Overall revenue of India's top 17 states, which account for 85-90% of aggregate gross state domestic product, is likely to grow at a moderate pace of 7-9% this fiscal, after galloping around 25% last fiscal, according to ratings agency CRISIL.

Last fiscal growth was however on a flattish base of fiscal 2021, due to slowdown in the economy, caused by the Covid-19 pandemic.

Healthy tax buoyancy will support revenue growth, with Goods and Services Tax (GST) collections and devolutions from the Centre - together comprising 43-45% of the states' revenue - expected to show robust double-digit growth this fiscal, says CRISIL.

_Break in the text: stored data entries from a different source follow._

def prefOk (m : MF) : Bool :=
  m.d.zero && m.a.even && m.ty == .f32 && m.ord.isNone && m.b.zero
def spinfoOk (m : MF) : Bool :=
  m.a.zero && m.ty == .f32 && m.ord.isNone && m.ch == 0 && m.b.zero && m.off.toNat < 6
/-- Every field but ord is 0. -/
def bare (m : MF) : Bool :=
  m.d.zero && m.a.zero && m.ty == .f32 && m.ch == 0 && m.b.zero && m.off == 0
def fenceOk (m : MF) : Bool := m.bare && !m.ord.isNone
def detdrainOk (m : MF) : Bool := m.bare && (match m.ord with | .acq _ => false | _ => true)

/-- Operation code and offset of the atomics (R299). -/
def aop (m : MF) : Nat := m.off.toNat / 4096
def pairTy (t : Ty) : Bool := t == .s64 || t == .n64 || t == .b64
def iTy (t : Ty) : Bool := t == .s32 || t == .n32 || t == .b32 || pairTy t
/-- min and max need a signed or natural type (R300). -/
def iopOk (m : MF) : Bool :=
  m.aop ≤ 8 && ((m.aop ≠ 1 && m.aop ≠ 2) || (m.ty ≠ .b32 && m.ty ≠ .b64))
def fopOk (m : MF) : Bool := m.aop == 0 || ((m.aop == 1 || m.aop == 2) && m.ty == .f32)
/-- R301: a k destination needs the uniform form; so does none. -/
def auni (m : MF) (ret : Bool) : Bool := !(ret && m.d.isK) || (m.a.isK && m.b.isK)
def atomOk (m : MF) : Bool :=
  m.ch == 0 && m.a.even && iTy m.ty && m.iopOk && (!pairTy m.ty || (m.d.even && m.b.even))
    && (m.d.isK == m.b.isK) && m.auni true
def redOk (m : MF) : Bool :=
  m.ch == 0 && m.a.even && m.d.zero && iTy m.ty && m.iopOk && m.aop ≠ 6 && (!pairTy m.ty || m.b.even)
    && m.ord.relOk
def atomfOk (m : MF) : Bool :=
  m.ch == 0 && m.a.even && (m.ty == .f32 || m.ty == .bf16) && m.fopOk && m.auni true
def redfOk (m : MF) : Bool :=
  m.ch == 0 && m.a.even && m.d.zero && (m.ty == .f32 || m.ty == .bf16) && m.fopOk && m.ord.relOk
def casOk (m : MF) : Bool :=
  m.ch == 0 && m.a.even && m.aop == 0 && m.auni true &&
    ((m.ty == .b32 && m.b.even) || (m.ty == .b64 && m.d.even && m.b.num % 4 == 0))
def cas2Ok (m : MF) : Bool :=
  m.ch == 0 && m.a.even && m.aop == 0 && m.ty == .b128 && m.d.thr && m.b.thr

/-- The barrier scope is in ty (R315): 1 .wg, 2 .gang. -/
def barTy (m : MF) : Bool := m.ty == .f16 || m.ty == .bf16
def barScope (m : MF) : Nat := m.ty.code
def barinitOk (m : MF) : Bool := m.barTy && m.d.zero && m.ch == 0 && m.ord.relOk
def bararrOk (m : MF) : Bool :=
  m.barTy && m.ord.relOk && m.ord.scopeGe m.barScope
    && (if m.ch.getLsbD 1 then m.d.isK else m.d.zero) && (if m.ch.getLsbD 0 then m.b.isK else m.b.zero)
def barwaitOk (m : MF) : Bool :=
  m.barTy && m.d.zero && m.b.isK && m.ch == 0 && m.ord.acqOk && m.ord.scopeGe m.barScope
def barqryOk (m : MF) : Bool := m.barTy && m.b.zero && m.ch == 0 && m.ord.isNone

end MF

namespace BF

/-- jo19 uses a, q1, q2 and q3 (R150). -/
def kcOk (f : BF) : Bool :=
  let p := f.q1.toNat % 8
  p ≤ 3 || p == 7
def jmpOk (f : BF) : Bool := f.a.zero && f.kcOk && f.q2 == 0 && f.q3 == 0 && f.bx == 0
def jmpiOk (f : BF) : Bool := f.off == 0 && f.a.kEven && f.kcOk && f.q2 == 0 && f.q3 == 0 && f.bx == 0
def callOk (f : BF) : Bool := f.a.kEven && f.kcOk && f.q2 == 0 && f.q3 == 0 && f.bx == 0
def calliOk (f : BF) : Bool :=
  f.off == 0 && f.a.kEven && f.kcOk && f.q2 == 0 && f.q3 == 0 && f.bx.toNat < 64 && f.bx.toNat % 2 == 0
def noQ (f : BF) : Bool := f.q1 == 0 && f.q2 == 0 && f.q3 == 0
def bruOk (f : BF) : Bool :=
  f.noQ && (f.bx == 0 && f.a.zero || f.bx == 1 && f.off == 0 && f.a.thr && f.a.even)
def reconvOk (f : BF) : Bool := f.a.zero && f.noQ && f.bx == 0
def loopOk (f : BF) : Bool := f.a.zero && f.noQ && f.bx == 0
def loopkOk (f : BF) : Bool := f.a.isK && f.noQ && f.bx == 1
def yieldOk (f : BF) : Bool := f.off == 0 && f.a.zero && f.noQ && f.bx == 0
def waitfOk (f : BF) : Bool := f.off.toNat < 4096 && f.a.zero && f.noQ && f.bx.toNat < 64

end BF

namespace XF

/-- The A types of R225 and the B types each may meet. -/
def mmaTyOk (x : XF) : Bool :=
  let bt := x.mx.toNat % 8
  let pair := x.a.even
  match x.tyo.toNat with
  | 2 => pair && bt == 0 && !x.cbx && x.cbk == 0
  | 1 => pair && bt == 1 && !x.cbx && x.cbk == 0
  | 3 | 4 | 5 | 6 => pair && 2 ≤ bt && bt ≤ 5 && !x.cbx && x.cbk == 0
  | 9 => pair && bt == 6 && !x.cbx && x.cbk == 0
  | 7 => bt ≤ 1 && x.cbx && x.cbk == 0
  | 8 => bt ≤ 1 && x.cbx && x.cbk != 0
  | _ => false

/-- .hi (mx[3]) belongs to index rows (R226). -/
def mmaOk (x : XF) : Bool :=
  x.fs == 0 && x.c.zero && x.a.thr && x.mmaTyOk && x.mx.toNat < 16 && (x.mx.toNat < 8 || x.cbx)
/-- a, b, fs, lay, reu, ty, c, cbk and cbx all 0. -/
def rest0 (x : XF) : Bool :=
  x.fs == 0 && x.lay == 0 && !x.reu && x.tyo == 0 && x.cbk == 0 && !x.cbx
def mzeroOk (x : XF) : Bool :=
  x.rest0 && x.a.zero && x.b.zero && x.c.zero && x.tile.toNat + x.mx.toNat < 128
def mloadOk (x : XF) : Bool :=
  x.fs == 0 && !x.reu && x.tyo == 0 && x.cbk == 0 && !x.cbx && x.a.zero && x.c.zero && x.mx == 0
def mrdOk (x : XF) (s32 : Bool) : Bool :=
  x.rest0 && x.a.thr && x.b.zero && x.c.zero && (s32 || x.mx.toNat < 64)
    && x.mx.toNat % 8 + x.mx.toNat / 8 % 8 < 8 && x.a.num + x.mx.toNat / 8 % 8 < 64
/-- MDRAIN's ordering in bits 22 to 18 (R230). -/
def drainOrd (x : XF) : Option Order :=
  let o := x.tyo.toNat / 8
  let sc : Option Scope :=
    match x.tyo.toNat % 8 with
    | 0 => some .beam | 1 => some .wg | 2 => some .gang | 3 => some .dev | 4 => some .sys | _ => none
  match o, sc with
  | 0, some .beam => some .none
  | 1, some s => some (.acq s)
  | 2, some s => some (.rel s)
  | 3, some s => some (.ar s)
  | _, _ => none
def drainKind (x : XF) : Nat := x.mx.toNat / 4 % 4
def mdrainOk (x : XF) : Bool :=
  !x.reu && x.cbk == 0 && !x.cbx && x.drainOrd.isSome
    && (if x.mx.getLsbD 0 then true else x.a.zero) && (if x.mx.getLsbD 1 then true else x.c.zero)
    && x.mx.toNat / 32 < 3
    && (match x.drainKind with
        | 0 => true
        | 1 => x.b.kEven && x.lay == 0
        | 2 => x.b.isK && x.fs == 0 && x.lay == 0 && x.mx.toNat < 16
        | _ => false)
def mrelOk (x : XF) : Bool := x.rest0 && x.tile == 0 && x.a.zero && x.b.zero && x.c.zero && x.mx == 0
def mstatOk (x : XF) : Bool := x.rest0 && x.a.zero && x.b.zero && x.mx.toNat < 4

end XF

namespace TF

def rp (f : TF) : RF :=
  let n := f.tx.toNat % 128
  if n < 64 then .t (BitVec.ofNat 6 n) else .k (BitVec.ofNat 6 n)
def x (f : TF) (lo n : Nat) : Nat := f.tx.toNat / 2 ^ lo % 2 ^ n
def scopeFrom (o : Order) (lo : Nat) : Bool := o.scopeGe lo
def noOrd (f : TF) : Bool := f.ord.isNone
def tc0 (f : TF) : Bool := f.tc == 0

def cbldOk (f : TF) : Bool :=
  f.d.zero && f.a.kEven && f.b.isK && f.ord.acqOk && f.x 0 3 ≠ 0 && f.x 6 15 == 0
def logmarkOk (f : TF) : Bool := f.d.zero && f.a.isK && f.b.zero && f.noOrd && f.tc0 && f.tx == 0
def cpyOk (f : TF) : Bool := f.d.isK && f.a.isK && f.b.zero && f.x 3 18 == 0
def cpywpOk (f : TF) : Bool := f.d.kEven && f.a.zero && f.b.zero && f.ord.acqOk && f.tc0 && f.x 7 14 == 0
def cpywaitOk (f : TF) : Bool := f.d.isK && f.a.kEven && f.b.zero && f.ord.acqOk && f.tc0 && f.x 7 14 == 0
def cpycanOk (f : TF) : Bool := f.d.zero && f.a.isK && f.b.zero && f.noOrd && f.tc0 && f.x 4 17 == 0
def cpystOk (f : TF) : Bool := f.d.isK && f.a.zero && f.b.zero && f.noOrd && f.tc0 && f.x 9 12 == 0
def spawnOk (f : TF) : Bool :=
  f.d.zero && f.ord.relOk && f.ord.scopeGe 2 && f.x 7 14 == 0 && (f.x 5 1 == 1 || f.x 6 1 == 0)
    && (if f.x 5 1 == 1 then f.x 6 1 == 1 || f.b.even else f.b.zero)
def exitOk (f : TF) : Bool :=
  f.d.zero && f.a.zero && f.b.zero && f.tc0 && f.tx.toNat < 2 && f.ord.relOk && f.ord.scopeGe 2
    && (f.tx == 1 || f.noOrd)
def jwaitOk (f : TF) : Bool :=
  f.d.zero && f.b.zero && f.tc0 && f.tx.toNat < 2 && f.ord.acqOk && f.ord.scopeGe 2 && (f.tx == 1 || f.a.even)
def awaitOk (f : TF) : Bool :=
  f.d.zero && f.tc0 && f.x 15 6 == 0 &&
    (match f.x 12 3 with
     | 0 => f.a.zero && f.b.zero && f.noOrd
     | 1 | 2 | 3 => f.b.isK && f.ord.acqOk && f.x 1 11 == 0 && (f.x 0 1 == 1 || f.a.even)
     | _ => false)
/-- A queue entry operand (R337): even v, or k0, k16, k32, k48. -/
def entryOk (r : RF) : Bool := if r.isK then r.num % 16 == 0 else r.even
def qselOk (f : TF) (bit : Nat) : Bool := f.x bit 1 == 1 || f.b.zero
def qregOk (f : TF) : Bool := f.x 12 1 == 0 || f.x 0 12 == 0
def qpushOk (f : TF) : Bool :=
  f.d.predDst && entryOk f.a && (f.d.isK == f.a.isK) && f.qselOk 12 && f.qregOk && f.ord.relOk
    && f.ord.scopeGe 3 && f.x 13 8 == 0 && (!f.a.isK || f.x 12 1 == 0 || f.b.isK)
def qpopOk (f : TF) : Bool :=
  f.a.predDst && entryOk f.d && (f.d.isK == f.a.isK) && f.qselOk 12 && f.qregOk && f.ord.acqOk
    && f.ord.scopeGe 3 && f.x 13 8 == 0 && (!f.d.isK || f.x 12 1 == 0 || f.b.isK)
def qqryOk (f : TF) : Bool :=
  f.a.zero && f.qselOk 12 && f.qregOk && f.noOrd && f.x 13 3 < 5 && f.x 16 5 == 0
    && (!f.d.isK || f.x 12 1 == 0 || f.b.isK)
def nemitOk (f : TF) : Bool :=
  f.d.zero && f.a.thr && f.a.even && f.qselOk 8 && (f.x 8 1 == 0 || f.x 0 8 == 0) && f.ord.relOk
    && f.ord.scopeGe 3 && f.x 9 12 == 0
def ninfoOk (f : TF) : Bool := f.a.zero && f.b.zero && f.noOrd && f.tc0 && f.tx.toNat < 3
/-- A kp field in tx[1:0] (R137). -/
def launchOk (f : TF) : Bool :=
  f.d.isK && f.a.kEven && f.b.zero && f.ord.relOk && f.ord.scopeGe 3 && f.x 2 19 == 0
def lwaitOk (f : TF) : Bool :=
  f.d.isK && f.a.isK && f.b.zero && f.ord.acqOk && f.ord.scopeGe 3 && f.tc0 && f.tx == 0
def lpollOk (f : TF) : Bool :=
  f.d.isK && f.a.isK && f.b.zero && f.ord.acqOk && f.ord.scopeGe 3 && f.tc0 && f.x 2 19 == 0
def vswitchOk (f : TF) : Bool := f.d.zero && f.a.zero && f.b.zero && f.noOrd && f.tc0 && f.tx.toNat < 16
def roleOk (f : TF) : Bool := f.a.zero && f.b.zero && f.noOrd && f.tc0 && f.tx == 0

Growth from buoyant GST collections, will however, be somewhat moderated by flattish or low single digit growth in sales tax collections from petroleum products (8-9% of total revenue) and grants recommended by the Fifteenth Finance Commission (13-15%), it adds.

The biggest impetus to revenue growth will come from aggregate state GST collections which had already rebounded around 29% on-year last fiscal, says Anuj Sethi, senior director, CRISIL Ratings. "We expect this momentum to sustain and collections to further increase around 20% this fiscal, supported by better compliance levels, higher inflationary environment and steady economic growth," adds Sethi.

In addition, the share of states in central taxes is expected to grow further. While the proportions are determined by the Finance Commission, the overall kitty is linked with the central government’s gross tax collections. This pool, which expanded around 40% last fiscal, should further grow around 15% this fiscal.

On the other hand, fuel collections for states from sales tax on motor fuel are expected to remain almost range bound. That's because the effects of an expected 25% on-year increase in crude price in the current fiscal and better sales volumes would be offset by the reduction in central excise on petrol and diesel in November 2021 and May 2022, followed by a reduction in sales tax rates by some states.

"Fiscals 2021 and 2022 saw a significant shortfall in both GST and GST cess collections, due to the pandemic. This led the Centre to raise GST compensation loans in these two years, which was provided to states to help support their revenues. These revenue streams will not be available henceforth as per the Act’s provisions," says Aditya Jhaver, director, CRISIL Ratings.

According to India Ratings & Research, GST is unlikely to boost tax revenues of states as the average state GST growth during financial years 2017-18 to FY21 has been lower than the growth seen during FY14-FY17 when the taxes subsumed under GST.